I've got to tell you: it's
tough staying focused on office supply orders and drive cylinder
density samples when you know that a thousand miles away your middle
child is standing in front of a judge, attempting to explain how she
just happened to come into possession of a controlled substance. As a
matter of fact, I'd say that it's pretty darned impossible. Not to
mention frustrating.
Everything about this situation has been frustrating. It's frustrating not to have the complete story, ever ... to have to piece
it together in inconsistent dribs and drabs, here and there. It's
frustrating to call the courthouse in TicTac and be plunged
immediately into the labyrinth of voicemail hell, never knowing the
warm and gentle embrace of an actual human voice. It's frustrating to
talk to Daughter #2 and hear her say that she'd "rather go to jail
than quit using" ...
knowing that she is quite likely to get her wish. It's frustrating
to call the ex-husband, looking for news or clarification or maybe just
a little co-parental commiseration, and instead finding him all dopey
and defensive after four bottles of Mickeys.

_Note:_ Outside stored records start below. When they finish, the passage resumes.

/-! ### One word per instruction (95_test_vectors.md 2.1) -/

theorem test_decode_lui : decodeWord 0x123452B7#32 = some (.lui 5#5 0x12345#20) := by decide
theorem test_decode_auipc : decodeWord 0xFFFFFF97#32 = some (.auipc 31#5 0xFFFFF#20) := by decide
theorem test_decode_addi : decodeWord 0x80010093#32 = some (.addi 1#5 2#5 0x800#12) := by decide
theorem test_decode_slti : decodeWord 0x7FF22193#32 = some (.slti 3#5 4#5 0x7FF#12) := by decide
theorem test_decode_sltiu : decodeWord 0xFFF33293#32 = some (.sltiu 5#5 6#5 0xFFF#12) := by decide
theorem test_decode_xori : decodeWord 0x55544393#32 = some (.xori 7#5 8#5 0x555#12) := by decide
theorem test_decode_ori : decodeWord 0xAAA56493#32 = some (.ori 9#5 10#5 0xAAA#12) := by decide
theorem test_decode_andi : decodeWord 0x0FF67593#32 = some (.andi 11#5 12#5 0xFF#12) := by decide
theorem test_decode_slli : decodeWord 0x01F71693#32 = some (.slli 13#5 14#5 0x1F#5) := by decide
theorem test_decode_srli : decodeWord 0x00185793#32 = some (.srli 15#5 16#5 0x1#5) := by decide
theorem test_decode_srai : decodeWord 0x41195893#32 = some (.srai 17#5 18#5 0x11#5) := by decide
theorem test_decode_add : decodeWord 0x015A09B3#32 = some (.add 19#5 20#5 21#5) := by decide
theorem test_decode_sub : decodeWord 0x418B8B33#32 = some (.sub 22#5 23#5 24#5) := by decide
theorem test_decode_sll : decodeWord 0x01BD1CB3#32 = some (.sll 25#5 26#5 27#5) := by decide
theorem test_decode_slt : decodeWord 0x01EEAE33#32 = some (.slt 28#5 29#5 30#5) := by decide
theorem test_decode_sltu : decodeWord 0x0020BFB3#32 = some (.sltu 31#5 1#5 2#5) := by decide
theorem test_decode_xor : decodeWord 0x005241B3#32 = some (.xor 3#5 4#5 5#5) := by decide
theorem test_decode_srl : decodeWord 0x0083D333#32 = some (.srl 6#5 7#5 8#5) := by decide
theorem test_decode_sra : decodeWord 0x40B554B3#32 = some (.sra 9#5 10#5 11#5) := by decide
theorem test_decode_or : decodeWord 0x00E6E633#32 = some (.or 12#5 13#5 14#5) := by decide
theorem test_decode_and : decodeWord 0x011877B3#32 = some (.and 15#5 16#5 17#5) := by decide
theorem test_decode_jal : decodeWord 0x800000EF#32 = some (.jal 1#5 0x100000#21) := by decide
theorem test_decode_jal_far : decodeWord 0x4DFAB06F#32 = some (.jal 0#5 0xABCDE#21) := by decide
theorem test_decode_jalr : decodeWord 0xFFFF80E7#32 = some (.jalr 1#5 31#5 0xFFF#12) := by decide
theorem test_decode_beq : decodeWord 0x80208063#32 = some (.beq 1#5 2#5 0x1000#13) := by decide
theorem test_decode_bne : decodeWord 0x7E419FE3#32 = some (.bne 3#5 4#5 0xFFE#13) := by decide
theorem test_decode_blt : decodeWord 0x0062C0E3#32 = some (.blt 5#5 6#5 0x800#13) := by decide
theorem test_decode_bge : decodeWord 0xFE83DFE3#32 = some (.bge 7#5 8#5 0x1FFE#13) := by decide
theorem test_decode_bltu : decodeWord 0x54A4EA63#32 = some (.bltu 9#5 10#5 0x554#13) := by decide
theorem test_decode_bgeu : decodeWord 0x2AC5F5E3#32 = some (.bgeu 11#5 12#5 0xAAA#13) := by decide
theorem test_decode_lb : decodeWord 0xFFF10083#32 = some (.lb 1#5 2#5 0xFFF#12) := by decide
theorem test_decode_lh : decodeWord 0x00221183#32 = some (.lh 3#5 4#5 0x2#12) := by decide
theorem test_decode_lw : decodeWord 0x7FF32283#32 = some (.lw 5#5 6#5 0x7FF#12) := by decide
theorem test_decode_lbu : decodeWord 0x80044383#32 = some (.lbu 7#5 8#5 0x800#12) := by decide
theorem test_decode_lhu : decodeWord 0x00055483#32 = some (.lhu 9#5 10#5 0x0#12) := by decide
theorem test_decode_sb : decodeWord 0xFE110FA3#32 = some (.sb 2#5 1#5 0xFFF#12) := by decide
theorem test_decode_sh : decodeWord 0x06321F23#32 = some (.sh 4#5 3#5 0x7E#12) := by decide
theorem test_decode_sw : decodeWord 0x81FF2023#32 = some (.sw 30#5 31#5 0x800#12) := by decide
theorem test_decode_fence : decodeWord 0x0FF0000F#32 = some (.fence 0#4 15#4 15#4 0#5 0#5) := by decide
theorem test_decode_mul : decodeWord 0x023100B3#32 = some (.mul 1#5 2#5 3#5) := by decide
theorem test_decode_mulh : decodeWord 0x02629233#32 = some (.mulh 4#5 5#5 6#5) := by decide
theorem test_decode_mulhsu : decodeWord 0x029423B3#32 = some (.mulhsu 7#5 8#5 9#5) := by decide
theorem test_decode_mulhu : decodeWord 0x02C5B533#32 = some (.mulhu 10#5 11#5 12#5) := by decide
theorem test_decode_div : decodeWord 0x02F746B3#32 = some (.div 13#5 14#5 15#5) := by decide
theorem test_decode_divu : decodeWord 0x0328D833#32 = some (.divu 16#5 17#5 18#5) := by decide
theorem test_decode_rem : decodeWord 0x035A69B3#32 = some (.rem 19#5 20#5 21#5) := by decide
theorem test_decode_remu : decodeWord 0x038BFB33#32 = some (.remu 22#5 23#5 24#5) := by decide
theorem test_decode_lrW : decodeWord 0x100120AF#32 = some (.lrW 1#5 2#5 false false) := by decide
theorem test_decode_scW : decodeWord 0x1E42A1AF#32 = some (.scW 3#5 5#5 4#5 true true) := by decide
theorem test_decode_amoswapW : decodeWord 0x0874232F#32 = some (.amoswapW 6#5 8#5 7#5 false false) := by decide
theorem test_decode_amoaddW : decodeWord 0x02A5A4AF#32 = some (.amoaddW 9#5 11#5 10#5 false true) := by decide
theorem test_decode_amoxorW : decodeWord 0x20D7262F#32 = some (.amoxorW 12#5 14#5 13#5 false false) := by decide
theorem test_decode_amoandW : decodeWord 0x6508A7AF#32 = some (.amoandW 15#5 17#5 16#5 true false) := by decide
theorem test_decode_amoorW : decodeWord 0x413A292F#32 = some (.amoorW 18#5 20#5 19#5 false false) := by decide
theorem test_decode_amominW : decodeWord 0x816BAAAF#32 = some (.amominW 21#5 23#5 22#5 false false) := by decide
theorem test_decode_amomaxW : decodeWord 0xA19D2C2F#32 = some (.amomaxW 24#5 26#5 25#5 false false) := by decide
theorem test_decode_amominuW : decodeWord 0xC1CEADAF#32 = some (.amominuW 27#5 29#5 28#5 false false) := by decide
theorem test_decode_amomaxuW : decodeWord 0xE7F0AF2F#32 = some (.amomaxuW 30#5 1#5 31#5 true true) := by decide
theorem test_decode_csrrw : decodeWord 0x300110F3#32 = some (.csrrw 1#5 0x300#12 2#5) := by decide
theorem test_decode_csrrs : decodeWord 0xF14021F3#32 = some (.csrrs 3#5 0xF14#12 0#5) := by decide
theorem test_decode_csrrc : decodeWord 0x1002B273#32 = some (.csrrc 4#5 0x100#12 5#5) := by decide
theorem test_decode_csrrwi : decodeWord 0x340FD373#32 = some (.csrrwi 6#5 0x340#12 0x1F#5) := by decide
theorem test_decode_csrrsi : decodeWord 0x30446073#32 = some (.csrrsi 0#5 0x304#12 0x8#5) := by decide
theorem test_decode_csrrci : decodeWord 0x1800F3F3#32 = some (.csrrci 7#5 0x180#12 0x1#5) := by decide
theorem test_decode_ecall : decodeWord 0x00000073#32 = some .ecall := by decide
theorem test_decode_ebreak : decodeWord 0x00100073#32 = some .ebreak := by decide
theorem test_decode_sret : decodeWord 0x10200073#32 = some .sret := by decide
theorem test_decode_mret : decodeWord 0x30200073#32 = some .mret := by decide
theorem test_decode_wfi : decodeWord 0x10500073#32 = some .wfi := by decide
theorem test_decode_sfenceVma : decodeWord 0x12B50073#32 = some (.sfenceVma 10#5 11#5) := by decide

It's frustrating to actually have the solution
-- to know from painful personal experience that the only way out of
the mess her life has become is to get clean, and then to STAY clean:
nothing else in her life will EVER be 'fixed' until that
happens -- and knowing that my "solution" is about as welcome as Mike
Tyson in a State of Nevada boxing ring.
And it's frustrating to feel so goddamned frustrated all the time. Frustration is the least productive of all the emotions. [I guess you could call frustration the Maraamu Tribe of emotions.]
But for right now, frustration
is all I've got ... that and guilt, of course: buckets and buckets of
my special patented brand of If I hadn't/If I didn't/If I'd only
guilt ... a dollop or two of déjà vu [swap out alcohol
and cocaine for meth and Ecstacy -- and The Balding Aluminum Sales Guy
for Norm The Unemployed Auto Mechanic -- and you've got Young
Screwed-Up Addict Secra] ... a few random molecules of anger, directed
at everybody in general and nobody in particular, including myself and
my ex and God ["If I start believing in You again, will You get her through this one?"]
... and, on top of everything else, a sort of ennervating, bone-deep,
all-over sadness. As a matter of fact, it's likely that sadness may
completely eclipse frustration as the Emotion du Jour ... as I once
again try to stay focused on time sheets and soil seepage and
aerially-deposited lead assessments, while a thousand miles away ...
... Daughter #2 "celebrates" her nineteenth birthday today.